Authenticity and courage and truth, that is our peace. And that is not just who we can be or hope to be, that is who we are when we surrender our fear and our bitterness and our prejudice to the expansiveness of God’s Spirit. A people reborn, a people who are unafraid to speak in the languages of our hearts and yet somehow still understand one another in the wordlessness of grace, the ultimately unspeakable mystery of life and of love.
Let that Spirit of love be yours today. Let it shape all of your days. Let it shape the work that we do together in this community, in this nation, on this planet. None of the challenges that we collectively face can be met without this Spirit—a Spirit that honors difference, and yet demands from us the discipline of remaining together IN that difference.
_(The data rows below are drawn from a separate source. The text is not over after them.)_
-- ==== Sys2Proof/Machine/IoRows.lean ====
section
/-! DEFINITION. Meanings of the commands of a family: module hardware, local I/O and extraction (chapter 13). -/

namespace Sys2Proof.Machine

/-- ENA_ASSERT (R467): ENA asserted and stable for 1 ms lets the input switch soft-start. -/
def execEnaAssert (s : State) : Host.Outcome State Fault Refusal :=
  s.onM (Instr.enaAssert).wellFormed (fun m => m.enaAssert)

/-- ENA_DEASSERT (R472): ENA deasserted without a warning deasserts ACT, fences the lines, raises both warnings and
releases the lease. -/
def execEnaDeassert (s : State) : Host.Outcome State Fault Refusal :=
  s.onM (Instr.enaDeassert).wellFormed (fun m => m.enaDeassert)

/-- VIN_LOW (R457): VIN below 15 V opens the input switch. -/
def execVinLow (vin : Nat) (s : State) : Host.Outcome State Fault Refusal :=
  s.onM (Instr.vinLow vin).wellFormed (fun m => m.vinLow vin)

/-- VIN_RECOVER (R457): VIN at 15 V or above for 1 ms closes the switch again with soft start. -/
def execVinRecover (vin : Nat) (s : State) : Host.Outcome State Fault Refusal :=
  s.onM (Instr.vinRecover vin).wellFormed (fun m => m.vinRecover vin)

/-- PEER_PRESENCE (R454): PPRES debounced for 1 ms updates SYS_SLOT.peer_present. -/
def execPeerPresence (present : Bool) (s : State) : Host.Outcome State Fault Refusal :=
  s.onM (Instr.peerPresence present).wellFormed (fun m => m.peerPresence present)

/-- LEVER_OPEN (R469): The lever switch opening raises the extraction warning and runs hand-over, stop, saves and
disables. -/
def execLeverOpen (s : State) : Host.Outcome State Fault Refusal :=
  s.onM (Instr.leverOpen).wellFormed (fun m => m.leverOpen)

/-- LEVER_CLOSE (R471): The lever switch closed for 100 ms ends the warning without extraction. -/
def execLeverClose (s : State) : Host.Outcome State Fault Refusal :=
  s.onM (Instr.leverClose).wellFormed (fun m => m.leverClose)

/-- LIO_INPUT_CHANGE (R460): A new level on a sampled line updates its input entries and EDGE cells. -/
def execLioInputChange (line : Nat) (level : Bool) (s : State) : Host.Outcome State Fault Refusal :=
  s.onM (Instr.lioInputChange line level).wellFormed (fun m => m.lioInput line level)

/-- PWM_PERIOD_END (R461): At the end of a PWM period a new duty or period takes effect. -/
def execPwmPeriodEnd (line : Nat) (s : State) : Host.Outcome State Fault Refusal :=
  s.onM (Instr.pwmPeriodEnd line).wellFormed (fun m => m.pwmPeriodEnd line)

/-- LIO_ENABLE (R459): Writing LIO_CTRL.en sets run or puts every line high-impedance within 0.1 µs. -/
def execLioEnable (by_ : Master) (en : Bool) (s : State) : Host.Outcome State Fault Refusal :=
  s.onBus (Instr.lioEnable by_ en).wellFormed (fun b => fieldBy b by_ F.LIO_CTRL_en (b2n en))

end Sys2Proof.Machine
end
No retreating into corners; no demonizing one another; no insistence that God only speaks in ways that we alone understand.
For if the Spirit of God is like fire, like wind, then it is elemental, and limitless, and free—it is available to everyone, kindled in hearths unknown to us, blowing across landscapes we will never see, speaking in languages we will never understand. Today we honor that vast freedom of the Spirit, we put our hope in it, because it means that we, too, might yet be free. We, too, might yet be liberated from the language of empire and speak, instead, the living language of our hearts.
Come, Holy Spirit. Only speak the word, and we shall live. Speak the word, and we shall be healed.